Эккерт был потрясен. Было похоже, что прямо на его глазах происходит событие исторической важности.
— Ты уверен, что тебе понравится прожить здесь всю оставшуюся жизнь? Есть у тебя друзья, чтобы занять место в этом доме?
— Это потребует времени — приобретение знакомств, а еще больше времени уйдет на завоевание дружбы, — защищаясь, сказал Темплин.
— Ты не можешь оставить службу, — заявил Эккерт. — У тебя остается твой долг.
Темплин рассмеялся в подушку:
— Не сработает, Тед. Долг — просто модное слово, шовинистическая фраза. Они могут идти дальше и без меня — и ты это знаешь.
— Как насчет Пендлитона, Рэй? Он умер здесь, при таинственных обстоятельствах, как тебе известно.
— Разве мое возвращение ему чем-нибудь поможет? Он не был убит, мы оба это знаем. И почему люди совершают самоубийство? По какой из нескольких тысяч возможных причин сделал это Пендлитон? Мы не знаем и никогда не узнаем. А если узнаем, что в этом хорошего?
Эккерт подумал, что Темплин очень сильно изменился за эти полгода.
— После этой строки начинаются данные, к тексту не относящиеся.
/-- The STATUS result, 264 bytes (R586). -/
def slvStatus (l : Lane) : Bytes :=
  le 1 (b2n l.keys.zeroised) ++
    le 1 (b2n l.keys.privilege + 2 * b2n l.vault.debugUnlocked + 4 * b2n (tamperUnack l) + 8 * b2n l.keys.engineFault) ++
    le 2 (enabledSources l).toNat ++ le 2 l.keys.inputs.toNat ++ le 2 (slotsUsed l) ++ le 4 (keyEpochNow l) ++
    le 4 l.vault.zeroisations ++ fit 16 (Config.serial l.id) ++
    fit 97 (ecPublic 384 (Config.identityPrivate l.id l.vault.debugUnlocked)) ++ zeros 3 ++
    (if l.vault.debugUnlocked then zeros 96 else fit 96 (Config.endorsement l.id)) ++
    le 4 (2 ^ l.vault.owners.length - 1) ++ lastTamper l

/-- The checks of `laneSlvStatus`. -/
def slvStatusCheck (_ : Lane) (q : Request) : Status :=
  need (isZero (body q) 3 1) .badParam .ok

/-- The effect and result of `laneSlvStatus`. -/
def slvStatusApply (_ : Request) (s : Lane) : Lane × Bytes :=
  (s, slvStatus s)

def laneSlvStatus (r : Request) (l : Lane) : Lane :=
  serve 0x0C08 (some 0) slvStatusCheck slvStatusApply r l

/-- A slot entry of SLV_QUERY (R586). -/
def slotEntry (l : Lane) (n : Nat) : Bytes :=
  let k := slotOf l n
  le 1 (slotState l n).code ++ le 1 k.type ++ le 1 k.usage.toNat ++
    le 1 (b2n k.persistent + 2 * b2n k.generated + 4 * b2n k.parent.isSome) ++ le 4 k.generation ++ le 4 k.keyId ++
    le 1 ((k.parent.map (·.1)).getD 0xFF) ++ zeros 3

def slvSlotsCheck (_ : Lane) (r : Request) : Status :=
  need (inRange 1 64 (field (body r) 2 1) && field (body r) 1 1 + field (body r) 2 1 ≤ 256 && isZero (body r) 3 1) .badParam .ok

/-- The effect and result of `laneSlvSlots`. -/
def slvSlotsApply (q : Request) (s : Lane) : Lane × Bytes :=
  (s, (List.range (field (body q) 2 1)).flatMap (fun i => slotEntry s (field (body q) 1 1 + i)))

def laneSlvSlots (r : Request) (l : Lane) : Lane :=
  serve 0x0C08 (some 1) slvSlotsCheck slvSlotsApply r l

/-- TAMPER_SET (R579, R586): privilege; a source that it would enable and that reads tamper fails with BAD_PARAM. -/
def tamperSetCheck (l : Lane) (r : Request) : Status :=
  let b := body r
  need (isZero b 3 1 && field b 4 2 < 64 && inRange 10 10000 (field b 6 2) &&
    (BitVec.ofNat 10 (field b 4 2) &&& l.keys.inputs == 0)) .badParam <|
  need (l.keys.privilege && !isPeer r.src) .authFailed .ok

def tamperSetApply (r : Request) (l : Lane) : Lane × Bytes :=
  let en : BitVec 6 := BitVec.ofNat 6 (field (body r) 4 2)
  ({ l with
    cfg := { l.cfg with tamperEnable := en, debounceUs := field (body r) 6 2 }
    keys := { l.keys with deferred := 0 }
    vault := { l.vault with kaEnable := en } }, [])

def laneSlvTamperSet (r : Request) (l : Lane) : Lane := serve 0x0C08 (some 2) tamperSetCheck tamperSetApply r l

def tamperAckCheck (l : Lane) (r : Request) : Status :=
  need (isZero (body r) 3 1) .badParam <|
  need (l.keys.privilege && !isPeer r.src) .authFailed .ok

/-- The effect and result of `laneSlvTamperAck`. -/
def slvTamperAckApply (_ : Request) (s : Lane) : Lane × Bytes :=
  ({ s with vault := { s.vault with records := s.vault.records.map (fun x => { x with acknowledged := true }) } }, [])

/-- TAMPER_ACK acknowledges the latched records (R586). -/
def laneSlvTamperAck (r : Request) (l : Lane) : Lane :=
  serve 0x0C08 (some 3) tamperAckCheck slvTamperAckApply r l

/-! ### Self-test (R571) and tamper (R585 to R588) -/

/-- Every 10 s the entropy and engine tests run; a failure is retried once, and a second one is lasting: unhealthy,
with Ochre alarm 355 (R571). `first` and `retry` tell whether each run passes. -/
def laneSelfTest (first retry : Bool) (l : Lane) : Lane :=
  if !dieRuns l || !decide (l.keys.lastTest + secTc 10 ≤ l.tc) then l
  else
    let l1 := { l with keys := { l.keys with lastTest := l.tc } }
    if first then l1
    else if retry then transientFault .keyEngine 0 l1
    else
      let l2 := lastingFault .keyEngine 0 { l1 with keys := { l1.keys with engineFault := true } }
      declareUnhealthy 5 (raiseCond 355 l2)

/-- Slots after zeroisation: every one EMPTY, with the generation of a cleared slot raised (R572, R587). -/
def clearedSlots (t : Table KeySlot) : Table KeySlot :=
  t.map (fun e => (e.1, { KeySlot.dflt with generation := if e.2.state == .empty then e.2.generation else bump e.2.generation }))

/-- The state of zeroisation (R587): slots and wrap key cleared, key epoch 0, a record latched among the last
eight. -/
def zeroiseState (sources : BitVec 10) (time : Nat) (l : Lane) : Lane :=
  let rec_ : TamperRecord := { sources := sources, mode := l.mode.mode, time := time, acknowledged := false, sibling := false }
  { l with
    keys := { l.keys with slots := clearedSlots l.keys.slots, zeroised := true, keyEpoch := 0 }
    vault := { l.vault with
      wrap := none, epoch := 0, zeroisations := bump l.vault.zeroisations
      records := (l.vault.records ++ [rec_]).drop (l.vault.records.length + 1 - 8) } }

/-- A running lane zeroises (R587): the record goes to the fault log, alarms 352 and 353 are raised, the other lane
is told, and a holder may hand over (R544). In START and SALVAGE the alarm pins stay low (R379). -/
def zeroise (sources : BitVec 10) (l : Lane) : Lane :=
  let l1 := logFault .event .tamper 0 sources.toNat none [] (zeroiseState sources (nowFull l) l)
  let l2 := raiseCond 353 (raiseEvent 352 l1)
  plySettle (tamperHandover (plySend 0xFF (.tamper sources.toNat (nowFull l)) l2))

/-- Sources that are watched in DORMANT or without VIN: 0 to 6 (R585). -/
def dormantSources : BitVec 10 := 0x07F

end Sys2Proof.Machine
end

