/-- The effect and result of `laneWakeSet`. -/
def wakeSetApply (q : Request) (s : Lane) : Lane × Bytes :=
  ({ s with cfg := { s.cfg with wake := tput s.cfg.wake (flowId q) (wakeAsked (body q)) } }, [])

def laneWakeSet (r : Request) (l : Lane) : Lane :=
  serve 0x0902 none wakeCheck wakeSetApply r l

/-! ### Receive (R484 to R491) -/

/-- A multicast entry covers an address: the leading bits compared (R492). -/
def mcastMatches (mac : Nat) (e : Nat × Nat) : Bool := mac / 2 ^ (48 - e.2) == e.1 / 2 ^ (48 - e.2)

/-- A group address: bit 0 of its first byte. -/
def isGroup (mac : Nat) : Bool := mac / 2 ^ 40 % 2 == 1

/-- The PTP multicast addresses 01-1B-19-00-00-00 and 01-80-C2-00-00-0E, and the solicited-node address of an
IPv6 address. -/
def ptpMac (mac : Nat) : Bool := mac == 0x011B19000000 || mac == 0x0180C200000E
def solicitedMac (a : Bytes) : Nat := 0x3333FF000000 + fieldBE a 13 3

/-- A PTP port is enabled (R457). -/
def ptpEnabled (l : Lane) (n : Nat) : Bool := (tget l.cfg.ptpPorts n).any (fun p => p.enable)

/-- Step 2 of R491. -/
def dstAccepted (l : Lane) (n : Nat) (f : EthFrame) : Bool :=
  let c := ethCfg l n
  c.promiscuous || f.dst == c.mac || f.dst == 2 ^ 48 - 1 ||
    (isGroup f.dst &&
      ((tgetD l.cfg.classes n .dflt).mcast.any (mcastMatches f.dst) || contextMac l n f.dst ||
        (ptpEnabled l n && ptpMac f.dst) || f.dst == solicitedMac c.ipAddr))

/-- Step 3 of R491. -/
def vlanAccepted (l : Lane) (n : Nat) (f : EthFrame) : Bool :=
  match f.vlan with
  | none => (ethCfg l n).acceptUntagged
  | some v => (tgetD l.cfg.classes n .dflt).vlans.contains v || contextVlan l n v

/-- The first host rule that matches a frame, with its number (R492). -/
def ruleOf (l : Lane) (n : Nat) (f : EthFrame) : Option (Nat × HostRule) :=
  ((tgetD l.cfg.classes n .dflt).rules.zipIdx.find? (fun e =>
    (e.1.ethertype == 0 || e.1.ethertype == f.ethertype) && (e.1.ipProto == 0 || e.1.ipProto == f.ipProto) &&
    (e.1.dstPort == 0 || e.1.dstPort == f.dstPort) && (e.1.dstMac == 0 || e.1.dstMac == f.dst))).map
    (fun e => (e.2, e.1))

/-- Frames that rules have sent to the host in this second (R492). -/
def hostCount (l : Lane) (n : Nat) : Nat := let p := ethRun l n; if p.hostSecond = nowSec l then p.hostCount else 0

/-- The receive ring's address (HFR registers). -/
def rxBase (l : Lane) : Nat := l.host.rx.baseLo.toNat / 32 * 32 + 2 ^ 32 * l.host.rx.baseHi.toNat

/-- The 16 bytes written back of a receive descriptor (R648): length, port, rule, DD and COPY, receive stamp. -/
def rxBack (len port rule : Nat) (copied : Bool) (stamp : Nat) : Bytes :=
  le 2 len ++ le 1 port ++ le 1 rule ++ le 1 (1 + 2 * b2n copied) ++ zeros 1 ++ le 10 stamp

/-- One frame for the host (R648): longer than HFR_RX_BUF it is counted and dropped; else its bytes are written to the
next free buffer, then its descriptor's write-back. -/
def rxToHost (frame : Bytes) (port rule : Nat) (copied : Bool) (stamp addr : Nat) (free : List Nat) (l : Lane) : Lane :=
  if l.host.rxBuf < frame.length then { l with host := { l.host with rxDrop := l.host.rxDrop + 1 } }
  else
    let head := l.host.rx.head
    let h := { l.host with
      rxFree := free, rx := { l.host.rx with head := (head + 1) % 2 ^ l.host.rx.sizeLog2 } }
    setCause causeHfrRx
      (emit (.hostWrite (rxBase l + 32 * head + 16) (rxBack frame.length port rule copied stamp))
        (emit (.hostWrite addr frame) { l with host := h }))

/-- Frames of queue 57 reach the host while receive descriptors are free (R648). -/
def drainRx : Nat → Lane → Lane
  | 0, l => l
  | fuel + 1, l =>
    if l.spi || !l.host.rx.enable || !l.mode.hubPresent then l
    else
      match l.host.rxFree, headItem l 57 with
      | a :: t, some ⟨_, _, .hostRx f p r c st⟩ => drainRx fuel (rxToHost f p r c st a t (popItem 57 l))
      | _, _ => l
Слишком сильно.
— Что, если я скажу тебе, что знаю, почему Пендлитон убил себя? — спросил Эккерт. — И что ты сделал бы то же самое, если бы остался здесь?
— Не пытайся на этом играть, Тед. Это чистая психология. Ничего у тебя не получится.
Теперь фрагменты мозаики окончательно сложились в узор. Темплин должен вернуться, независимо от своих намерений и же ланий. Единственной трудностью было, что в глубине души Эккерт симпатизировал ему. Возможно, будь он моложе, имей меньший опыт…
— Так ты не хочешь вернуться с нами?
Темплин закрыл глаза и перевернулся на спину.
— Нет.
Наступила мертвая тишина. Темплин почувствовал аромат соснового леса и теплоту мягкого солнечного света, пронизывающего жалюзи. Где-то вдали был слабо слышен гомон играющих детей, но внутри было тихо. Слишком тихо.
Темплин открыл глаза, внезапно почувствовав тревогу:
— Тед! Не надо!
Он получил весь заряд газа прямо в лицо и свалился на кровать без сознания.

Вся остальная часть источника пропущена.